Collected data:

/-- R333: what halting does to a workgroup's flights: one outside a clause, or that waits, stops; one that can go on finishes its clause. While it
halts already, or a debugger holds it, another reason to halt changes no flight. -/
def HaltRule : Prop :=
  ∀ (g : Wg), (g.halt).st = (if g.st = .running then .halting else g.st) ∧ g.halt.flights.length = g.flights.length ∧
    g.halt.trapped = g.trapped ∧ g.halt.entryOwed = g.entryOwed ∧
    (g.st = .halting ∨ g.dbg = true → g.halt.flights = g.flights) ∧
    (g.st ≠ .halting → g.dbg = false → ∀ (k : Nat) (f : Flight), g.flights[k]? = some f → ∃ f', g.halt.flights[k]? = some f' ∧ RegsKept f f' ∧ PredsKept f f' ∧ f'.fsr = f.fsr ∧
      f'.retired = f.retired ∧ f'.npOpen = f.npOpen ∧ (f.stopped = true → f' = f) ∧ (f.stopped = false → f'.skid = 0) ∧
      (f.stopped = false → f.clause.isSome = true → f.ended = false → f.wait = .ready → f'.stopped = false ∧ f'.ix = f.ix ∧ f'.clause = f.clause) ∧
      (f.clause = none ∨ f.wait ≠ .ready → f'.stopped = true) ∧
      (∀ p m, f.stopped = false → f.clause = none → f.sg = 0 → f.pick = some (p, m) → f'.stopPc = p ∧ f'.stopIx = 0))

/-- R333, R334 and R337: a workgroup that resumes runs, without a trap; each of its stopped flights continues at its stop point, where its clause is
fetched again; one that waits at a rendezvous, for a reply or for the outcome of an access goes on waiting; a trap that is pending stays so; one that
has not stopped yet goes on as it stands. A skipped instruction counts as retired and has no effect; where an access that had issued has met
HOME_DOWN, SKIP drops that access (log 33). -/
def ResumeRule : Prop :=
  (∀ (g : Wg), g.resume.st = .running ∧ g.resume.trapped = false ∧ g.resume.firstFlt = 0xFF ∧ g.resume.entryOwed = false ∧
    g.resume.flights.length = g.flights.length ∧
    ∀ (k : Nat) (f : Flight), g.flights[k]? = some f → (f.stopped = false → g.resume.flights[k]? = some f) ∧
      (f.stopped = true → ∃ f', g.resume.flights[k]? = some f' ∧ f'.stopped = false ∧ f'.cause = 0 ∧ f'.kind = 0 ∧
        RegsKept f f' ∧ PredsKept f f' ∧ f'.fsr = f.fsr ∧ f'.pc = f.pc ∧ f'.mr = f.mr ∧ f'.sg = f.sg ∧ f'.retired = f.retired ∧
        f'.stopPc = f.stopPc ∧ f'.stopIx = f.stopIx ∧ f'.accs.map (·.id) = f.accs.map (·.id) ∧ f'.doneMask = f.doneMask ∧
        f'.deferred = f.deferred ∧ (f.ended = false → f'.clause = none ∧ f'.ix = 0) ∧
        (f.ended = false → f.wait.keeps = false → f'.opDue = none ∧ f'.copyHeld = none) ∧
        (f.ended = false → f.wait.keeps = true → f.wait ≠ .op → f'.wait = f.wait))) ∧
  (∀ (det : Bool) (f : Flight), f.homeParked = true → let g := f.skip det
    g.retired = f.retired ∧ RegsKept f g ∧ PredsKept f g ∧ g.fsr = f.fsr ∧ g.stopPc = f.stopPc ∧ g.stopIx = f.stopIx ∧
    ∀ a ∈ g.accs, a ∈ f.accs ∧ a.pieces.any Piece.down = false) ∧
  (∀ (det : Bool) (f : Flight), f.homeParked = false → let g := f.skip det
    g.stopped = true ∧ g.retired = f.retired + 1 ∧ RegsKept f g ∧ PredsKept f g ∧ g.fsr = f.fsr ∧
    (∀ c : Clause, f.clause = some c → f.ix + 1 < c.words.length → g.stopPc = c.addr ∧ g.stopIx = f.ix + 1) ∧
    (f.clause = none → g.stopPc = f.stopPc ∧ g.stopIx = f.stopIx + 1))

end Sys2Proof.Claim

/-- R333–R337 and R368: a workgroup with a reason to halt halts, and is halted once every flight has stopped and its operations have
drained; if one of its flights trapped, the trap queue of its context gets the entry of the first that did. A debugger stops a workgroup
without an entry and lets it go on; in deterministic mode it stops where it stands. TRAPRES resumes, skips or kills what an entry names;
SKIP of an entry of kind 3, as of any kind but 0, is refused. Where its entry and its action stand in a command of a VF is log 9, how a held
workgroup counts log 12. -/
def Obligations.Halting : Prop :=
  HaltRule ∧ ResumeRule ∧
  (∀ (s : State) (w : Nat) (g : Wg), look s.wgs w = some g →
    (g.st = .running → s.mustHalt g = true →
      exec (.workgroupHalt w) s = .next ((s.modWg w Wg.halt).events [.haltDrainComplete w])) ∧
    (g.st ≠ .running ∨ s.mustHalt g = false → exec (.workgroupHalt w) s = .next s) ∧
    (s.mustHalt g = true ↔ g.cancelled = true ∨ ((s.part g.part).ctx g.ctx).st = .halting ∨ (s.mxe (quadOfCore g.core)).fenced = true)) ∧
  (∀ (s : State) (w : Nat) (g : Wg), look s.wgs w = some g → g.cancelled = false →
    (g.st ≠ .halting ∨ (∃ f ∈ g.flights, s.flightDrained f = false) ∨ s.tilesDrained w g = false → exec (.haltDrainComplete w) s = .next s) ∧
    (∀ f ∈ g.flights, s.flightDrained f = true ↔ (f.stopped = true ∨ f.ended = true) ∧ f.nCopies = 0 ∧ f.nEst = 0 ∧ ∀ a ∈ f.accs, s.refused a = true) ∧
    ((s.mxe (quadOfCore g.core)).fenced = false → (s.tilesDrained w g = true ↔ g.flights.foldl (fun n f => n + f.nTiles) 0 = 0)) ∧
    (g.st = .halting → (∀ f ∈ g.flights, s.flightDrained f = true) → s.tilesDrained w g = true → ((s.part g.part).ctx g.ctx).st = .running →
      (s.part g.part).cur = some g.ctx → ∃ (t : State) (g' : Wg), exec (.haltDrainComplete w) s = .next t ∧ look t.wgs w = some g' ∧ g'.st = .halted ∧
        g'.flights = g.flights ∧ g'.entryOwed = false ∧ (g.entryOwed = false → t.mem = s.mem ∧ g'.entryAt = g.entryAt) ∧
        (∀ f, g.entryOwed = true → g.flights[g.firstFlt.toNat]? = some f → g.firstFlt.toNat < 32 → g.wgid < 2 ^ 32 → g.core < 512 →
          f.stopIx < 16 → f.org = none → f.trapAt < 2 ^ 64 → g.ctx < (s.part g.part).ctxs.length → g.part < s.parts.length →
          let ring := ((s.part g.part).ctx g.ctx).trapring
          let lid := ((look s.launches g.launch).map (·.id)).getD 0
          ∃ bs : List Byte, TrapRecord bs f.stopPc.toNat f.trapAt lid.toNat g.wgid g.firstFlt.toNat g.core f.stopIx f.kind.toNat f.sub.toNat
              f.cause.toNat f.info.toNat ∧
            (ring.full = false → ((s.part g.part).ctx g.ctx).trapOwed = [] →
              t.mem = writeBytes s.mem (ring.base.toNat + ring.prod.toNat % max ring.size.toNat 1 * 64) bs ∧
              ((t.part g.part).ctx g.ctx).trapring = { ring with prod := ring.prod + 1 } ∧ g'.entryAt = some ring.prod.toNat) ∧
            (ring.full = true ∨ ((s.part g.part).ctx g.ctx).trapOwed ≠ [] → t.mem = s.mem ∧ ((t.part g.part).ctx g.ctx).trapOwed = ((s.part g.part).ctx g.ctx).trapOwed ++
              [(some (FlightRef.wg w g.firstFlt.toNat), bs)])))) ∧
  (∀ (s : State) (w : Nat) (g : Wg), look s.wgs w = some g →
    (g.dbg = true ∨ g.st = .killed ∨ g.st = .switchedOut → exec (.debugHalt w) s = .next s) ∧
    (g.dbg = false → g.st ≠ .killed → g.st ≠ .switchedOut → s.det (.wg w 0) = false → ∃ (t : State) (g' : Wg), exec (.debugHalt w) s = .next t ∧ t.mem = s.mem ∧
      look t.wgs w = some g' ∧ g'.dbg = true ∧ g'.st = g.st ∧ g'.flights = g.halt.flights ∧ g'.entryOwed = g.entryOwed ∧ g'.trapped = g.trapped) ∧
    (g.dbg = false → g.st ≠ .killed → g.st ≠ .switchedOut → s.det (.wg w 0) = true → s.inTick g.part = false → ∃ (t : State) (g' : Wg),
      exec (.debugHalt w) s = .next t ∧ t.mem = s.mem ∧ look t.wgs w = some g' ∧ g'.dbg = true ∧ g'.st = g.st ∧
      ∀ (k : Nat) (f : Flight), g.flights[k]? = some f → f.stopped = false → f.ended = false →
        ∃ f', g'.flights[k]? = some f' ∧ f'.stopped = true ∧ f'.skid = 0 ∧ f'.accs = f.accs ∧ RegsKept f f' ∧ f'.npOpen = f.npOpen) ∧
    (g.dbg = false → exec (.debuggerRelease w) s = .next s) ∧
    (g.dbg = true → g.resolve = none → g.trapped = false → g.st ≠ .switchedOut → g.st ≠ .killed → s.mustHalt g = false →
      exec (.debuggerRelease w) s = .next (((s.modWg w (fun g => { g with dbg := false })).modWg w Wg.resume).sendPart g.part)) ∧
    (g.dbg = true → g.resolve = none → g.trapped = true → exec (.debuggerRelease w) s = .next (s.modWg w (fun g => { g with dbg := false })))) ∧
  (∀ src, Command (.trapres src) src 0x04 (fun s0 k _ c done _ _ =>
    let n := opWord c 0
    let action := opWord c 1
    (2 < action → done s0 0xFE) ∧
    (action ≤ 2 → s0.halted? k n = none → (s0.part k).ctls.find? (fun p => p.2.halted && p.2.entryAt == some n) = none →
      (let named := n ∈ ((s0.part k).ctx ((s0.cmdCtx k).getD 0)).reports
       (action = 1 ∧ named → done s0 0xFE) ∧ (¬ (action = 1 ∧ named) → done s0 0))) ∧
    (∀ w g f, action ≤ 2 → s0.halted? k n = some (w, g) → look s0.wgs w = some g → g.flights[g.firstFlt.toNat]? = some f →
      (action = 1 → f.kind ≠ 0 → done s0 0xFE) ∧
      ((action ≠ 1 ∨ f.kind = 0) → g.dbg = true ∨ g.st = .switchedOut → done (s0.modWg w (fun g => { g with resolve := some action })) 0) ∧
      ((action ≠ 1 ∨ f.kind = 0) → action ≠ 2 → g.dbg = false → g.st = .halted → s0.mustHalt g = false →
        ∃ g1 : Wg, g1.flights = (if action = 1 then g.flights.set g.firstFlt.toNat (f.skip (s0.det (.wg w g.firstFlt.toNat))) else g.flights) ∧
          { g1 with flights := g.flights } = { g with trapped := false, entryAt := none, firstFlt := 0xFF, firstAt := 0, resolve := none } ∧
          done (((s0.modWg w (fun _ => g1)).modWg w Wg.resume).sendPart g.part) 0) ∧
      (action = 2 → g.dbg = false → g.st = .halted → done (s0.startKill g.launch g.tether 2 (.wg w g.firstFlt.toNat) 0) 0)) ∧
    (∀ d x, action ≤ 2 → s0.halted? k n = none → (s0.part k).ctls.find? (fun p => p.2.halted && p.2.entryAt == some n) = some (d, x) →
      (action = 1 → x.flight.kind ≠ 0 → done s0 0xFE) ∧ (action = 2 → done (s0.endControl d k) 0) ∧
      (action = 0 ∨ (action = 1 ∧ x.flight.kind = 0) → done (s0.modPart k (fun p => { p with ctls := alter p.ctls d (fun c =>
        { c with halted := false, entryAt := none, flight := (if action = 1 then c.flight.skip false else c.flight).resume }) })) 0))))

_Problem to work on_
A single figure must be given: how many lines of the records above include the string "Bool".

_Response below_
2